## Task details
Print the data below exactly, but only the lines from the one containing "(s.prle.asp.toNat ≤ sym.toNat →" down to the one containing "i = .dssNext →", inclusive.

(Saved entries)
= = = = =

/-- PRLE_RESTART (R163) and PRLE_NEXT (R164): END at the end, InvalidSymbolReference without advancing at a bad entry,
else the entry sym + 256 * rep (R161, R84). -/
def Obligations.PrleNextDeliversTheEntry : Prop :=
  ∀ s : State,
    encode .prleRestart = 0x31#8 ++ 0#120 ∧ encode .prleNext = 0x32#8 ++ 0#120 ∧
    ReservedBitsRefused 0x31 0xFFFFFFFFFFFFFFFFFFFFFFFFFFFFFFFF ∧
    ReservedBitsRefused 0x32 0xFFFFFFFFFFFFFFFFFFFFFFFFFFFFFFFF ∧
    exec .prleRestart s = .next (State.answered { s with prle := { s.prle with next := 0 } } .ok 0) ∧
    (s.prle.next = s.prle.totp → exec .prleNext s = .next (s.answered .endOfStream 0)) ∧
    (s.prle.next ≠ s.prle.totp → s.prle.base.toNat + 3 * s.prle.next.toNat + 3 ≤ s.memSize →
      let k := s.prle.next.toNat
      let b := s.prle.base.toNat
      let sym := s.mem.byte (b + 3 * k)
      let rep := (s.mem.byte (b + 3 * k + 1)).toNat + 256 * (s.mem.byte (b + 3 * k + 2)).toNat
      (s.prle.asp.toNat ≤ sym.toNat →
        exec .prleNext s =
          .next (s.failed .invalidSymbolReference (BitVec.ofNat 64 (sym.toNat + 65536 * k)))) ∧
      (sym.toNat < s.prle.asp.toNat →
        exec .prleNext s = .next (State.answered
          { s with prle := { s.prle with next := s.prle.next + 1 } } .ok
          (BitVec.ofNat 64 (sym.toNat + 256 * rep)))))

/-- R267: a stream at an offending entry stays there, so repeating the command repeats the error. -/
def Obligations.BadEntryErrorRepeats : Prop :=
  ∀ (s t : State) (i : Instr), i = .prleNext ∨ i = .dssNext →
    exec i s = .next t → t.lastStatus.isError = true →
    ∃ u, exec i t = .next u ∧ u.lastStatus = t.lastStatus ∧ u.errInfo = t.errInfo ∧
      u.prle = s.prle ∧ u.dss = s.dss ∧ u.bsr = s.bsr

/-! ## Data-symbol stream -/

/-- R180: bitsPerSymbol is `max(1, ceil(log2(asd)))` for 1 <= asd <= 255, and 1 for 0; R181: PayloadBytes is the ceiling
of bps * totd / 8. -/
def Obligations.BitsPerSymbolAndPayloadSize : Prop :=
  bitsPerSymbol 0 = 1 ∧
  (∀ asd, 1 ≤ asd → asd ≤ 255 →
    bitsPerSymbol asd = max 1 (Nat.clog 2 asd) ∧ asd ≤ 2 ^ bitsPerSymbol asd ∧
      1 ≤ bitsPerSymbol asd ∧ bitsPerSymbol asd ≤ 8) ∧
  (∀ bps totd, bps * totd ≤ 8 * payloadBytes bps totd ∧ 8 * payloadBytes bps totd < bps * totd + 8)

= = = = =

## Response
      (s.prle.asp.toNat ≤ sym.toNat →
        exec .prleNext s =
          .next (s.failed .invalidSymbolReference (BitVec.ofNat 64 (sym.toNat + 65536 * k)))) ∧
      (sym.toNat < s.prle.asp.toNat →
        exec .prleNext s = .next (State.answered
          { s with prle := { s.prle with next := s.prle.next + 1 } } .ok
          (BitVec.ofNat 64 (sym.toNat + 256 * rep)))))

/-- R267: a stream at an offending entry stays there, so repeating the command repeats the error. -/
def Obligations.BadEntryErrorRepeats : Prop :=
  ∀ (s t : State) (i : Instr), i = .prleNext ∨ i = .dssNext →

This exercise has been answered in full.